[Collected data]
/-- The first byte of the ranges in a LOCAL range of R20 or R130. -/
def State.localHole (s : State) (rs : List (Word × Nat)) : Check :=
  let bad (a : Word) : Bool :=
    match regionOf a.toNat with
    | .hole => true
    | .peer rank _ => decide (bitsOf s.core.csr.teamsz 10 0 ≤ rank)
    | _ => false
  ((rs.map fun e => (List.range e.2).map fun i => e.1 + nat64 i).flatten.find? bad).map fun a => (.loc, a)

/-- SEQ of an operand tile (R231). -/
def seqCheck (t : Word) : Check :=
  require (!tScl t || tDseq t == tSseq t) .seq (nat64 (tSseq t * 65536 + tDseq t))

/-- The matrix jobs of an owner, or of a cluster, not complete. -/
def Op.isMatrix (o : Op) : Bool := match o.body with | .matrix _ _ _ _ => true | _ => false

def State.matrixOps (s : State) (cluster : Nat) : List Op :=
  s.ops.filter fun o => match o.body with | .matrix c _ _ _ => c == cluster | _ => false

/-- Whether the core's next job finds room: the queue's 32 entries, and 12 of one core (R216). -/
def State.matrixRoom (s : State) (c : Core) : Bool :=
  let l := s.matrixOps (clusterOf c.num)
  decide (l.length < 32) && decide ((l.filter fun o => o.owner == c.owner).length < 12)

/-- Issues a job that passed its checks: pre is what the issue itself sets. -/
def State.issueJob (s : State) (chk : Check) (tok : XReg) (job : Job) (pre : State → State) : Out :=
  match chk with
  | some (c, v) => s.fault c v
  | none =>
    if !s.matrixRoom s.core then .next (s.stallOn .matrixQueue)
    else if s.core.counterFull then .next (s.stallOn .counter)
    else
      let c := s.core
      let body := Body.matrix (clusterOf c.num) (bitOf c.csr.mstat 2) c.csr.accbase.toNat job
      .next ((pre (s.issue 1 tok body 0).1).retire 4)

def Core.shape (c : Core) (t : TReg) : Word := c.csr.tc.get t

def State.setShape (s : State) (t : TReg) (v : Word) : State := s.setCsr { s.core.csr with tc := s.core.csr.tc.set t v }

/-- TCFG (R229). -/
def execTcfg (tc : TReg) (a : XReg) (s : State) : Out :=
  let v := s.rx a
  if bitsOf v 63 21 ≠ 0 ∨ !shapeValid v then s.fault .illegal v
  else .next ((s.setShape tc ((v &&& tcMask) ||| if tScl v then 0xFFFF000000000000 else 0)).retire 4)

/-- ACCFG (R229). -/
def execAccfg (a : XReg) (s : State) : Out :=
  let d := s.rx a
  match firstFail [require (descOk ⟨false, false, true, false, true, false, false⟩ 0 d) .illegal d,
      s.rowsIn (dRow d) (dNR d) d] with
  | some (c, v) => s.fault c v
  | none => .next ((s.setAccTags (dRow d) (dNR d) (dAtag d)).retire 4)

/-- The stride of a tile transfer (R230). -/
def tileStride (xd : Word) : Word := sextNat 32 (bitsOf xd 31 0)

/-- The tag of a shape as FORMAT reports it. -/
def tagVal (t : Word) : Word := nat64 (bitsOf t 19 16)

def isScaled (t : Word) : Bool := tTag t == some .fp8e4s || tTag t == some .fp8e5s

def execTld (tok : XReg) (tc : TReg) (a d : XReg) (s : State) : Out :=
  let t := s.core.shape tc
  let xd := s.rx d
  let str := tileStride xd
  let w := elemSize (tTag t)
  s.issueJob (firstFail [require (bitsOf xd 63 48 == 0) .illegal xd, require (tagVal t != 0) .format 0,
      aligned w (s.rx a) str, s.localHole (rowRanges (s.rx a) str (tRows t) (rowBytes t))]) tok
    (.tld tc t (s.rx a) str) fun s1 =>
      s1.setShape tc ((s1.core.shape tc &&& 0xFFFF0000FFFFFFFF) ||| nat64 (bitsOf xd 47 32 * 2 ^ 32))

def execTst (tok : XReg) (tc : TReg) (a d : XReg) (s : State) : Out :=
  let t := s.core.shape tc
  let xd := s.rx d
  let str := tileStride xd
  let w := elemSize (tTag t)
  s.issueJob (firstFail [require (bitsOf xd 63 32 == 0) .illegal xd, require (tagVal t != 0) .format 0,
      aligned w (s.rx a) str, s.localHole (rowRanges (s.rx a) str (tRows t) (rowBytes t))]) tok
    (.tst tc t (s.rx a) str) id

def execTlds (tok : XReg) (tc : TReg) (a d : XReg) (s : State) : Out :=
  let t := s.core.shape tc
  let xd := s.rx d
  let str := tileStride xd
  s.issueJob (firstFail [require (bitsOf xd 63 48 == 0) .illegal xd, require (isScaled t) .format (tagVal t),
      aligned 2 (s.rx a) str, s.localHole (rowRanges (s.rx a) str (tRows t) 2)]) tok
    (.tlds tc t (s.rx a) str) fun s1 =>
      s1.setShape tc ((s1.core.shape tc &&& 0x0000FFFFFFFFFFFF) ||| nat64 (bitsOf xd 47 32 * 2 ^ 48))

### Assignment
Output the records once more, exactly as they stand.

### Solution for this task
/-- The first byte of the ranges in a LOCAL range of R20 or R130. -/
def State.localHole (s : State) (rs : List (Word × Nat)) : Check :=
  let bad (a : Word) : Bool :=
    match regionOf a.toNat with
    | .hole => true
    | .peer rank _ => decide (bitsOf s.core.csr.teamsz 10 0 ≤ rank)
    | _ => false
  ((rs.map fun e => (List.range e.2).map fun i => e.1 + nat64 i).flatten.find? bad).map fun a => (.loc, a)

/-- SEQ of an operand tile (R231). -/
def seqCheck (t : Word) : Check :=
  require (!tScl t || tDseq t == tSseq t) .seq (nat64 (tSseq t * 65536 + tDseq t))

/-- The matrix jobs of an owner, or of a cluster, not complete. -/
def Op.isMatrix (o : Op) : Bool := match o.body with | .matrix _ _ _ _ => true | _ => false

def State.matrixOps (s : State) (cluster : Nat) : List Op :=
  s.ops.filter fun o => match o.body with | .matrix c _ _ _ => c == cluster | _ => false

/-- Whether the core's next job finds room: the queue's 32 entries, and 12 of one core (R216). -/
def State.matrixRoom (s : State) (c : Core) : Bool :=
  let l := s.matrixOps (clusterOf c.num)
  decide (l.length < 32) && decide ((l.filter fun o => o.owner == c.owner).length < 12)

/-- Issues a job that passed its checks: pre is what the issue itself sets. -/
def State.issueJob (s : State) (chk : Check) (tok : XReg) (job : Job) (pre : State → State) : Out :=
  match chk with
  | some (c, v) => s.fault c v
  | none =>
    if !s.matrixRoom s.core then .next (s.stallOn .matrixQueue)
    else if s.core.counterFull then .next (s.stallOn .counter)
    else
      let c := s.core
      let body := Body.matrix (clusterOf c.num) (bitOf c.csr.mstat 2) c.csr.accbase.toNat job
      .next ((pre (s.issue 1 tok body 0).1).retire 4)

def Core.shape (c : Core) (t : TReg) : Word := c.csr.tc.get t

def State.setShape (s : State) (t : TReg) (v : Word) : State := s.setCsr { s.core.csr with tc := s.core.csr.tc.set t v }

/-- TCFG (R229). -/
def execTcfg (tc : TReg) (a : XReg) (s : State) : Out :=
  let v := s.rx a
  if bitsOf v 63 21 ≠ 0 ∨ !shapeValid v then s.fault .illegal v
  else .next ((s.setShape tc ((v &&& tcMask) ||| if tScl v then 0xFFFF000000000000 else 0)).retire 4)

/-- ACCFG (R229). -/
def execAccfg (a : XReg) (s : State) : Out :=
  let d := s.rx a
  match firstFail [require (descOk ⟨false, false, true, false, true, false, false⟩ 0 d) .illegal d,
      s.rowsIn (dRow d) (dNR d) d] with
  | some (c, v) => s.fault c v
  | none => .next ((s.setAccTags (dRow d) (dNR d) (dAtag d)).retire 4)

/-- The stride of a tile transfer (R230). -/
def tileStride (xd : Word) : Word := sextNat 32 (bitsOf xd 31 0)

/-- The tag of a shape as FORMAT reports it. -/
def tagVal (t : Word) : Word := nat64 (bitsOf t 19 16)

def isScaled (t : Word) : Bool := tTag t == some .fp8e4s || tTag t == some .fp8e5s

def execTld (tok : XReg) (tc : TReg) (a d : XReg) (s : State) : Out :=
  let t := s.core.shape tc
  let xd := s.rx d
  let str := tileStride xd
  let w := elemSize (tTag t)
  s.issueJob (firstFail [require (bitsOf xd 63 48 == 0) .illegal xd, require (tagVal t != 0) .format 0,
      aligned w (s.rx a) str, s.localHole (rowRanges (s.rx a) str (tRows t) (rowBytes t))]) tok
    (.tld tc t (s.rx a) str) fun s1 =>
      s1.setShape tc ((s1.core.shape tc &&& 0xFFFF0000FFFFFFFF) ||| nat64 (bitsOf xd 47 32 * 2 ^ 32))

def execTst (tok : XReg) (tc : TReg) (a d : XReg) (s : State) : Out :=
  let t := s.core.shape tc
  let xd := s.rx d
  let str := tileStride xd
  let w := elemSize (tTag t)
  s.issueJob (firstFail [require (bitsOf xd 63 32 == 0) .illegal xd, require (tagVal t != 0) .format 0,
      aligned w (s.rx a) str, s.localHole (rowRanges (s.rx a) str (tRows t) (rowBytes t))]) tok
    (.tst tc t (s.rx a) str) id

def execTlds (tok : XReg) (tc : TReg) (a d : XReg) (s : State) : Out :=
  let t := s.core.shape tc
  let xd := s.rx d
  let str := tileStride xd
  s.issueJob (firstFail [require (bitsOf xd 63 48 == 0) .illegal xd, require (isScaled t) .format (tagVal t),
      aligned 2 (s.rx a) str, s.localHole (rowRanges (s.rx a) str (tRows t) 2)]) tok
    (.tlds tc t (s.rx a) str) fun s1 =>
      s1.setShape tc ((s1.core.shape tc &&& 0x0000FFFFFFFFFFFF) ||| nat64 (bitsOf xd 47 32 * 2 ^ 48))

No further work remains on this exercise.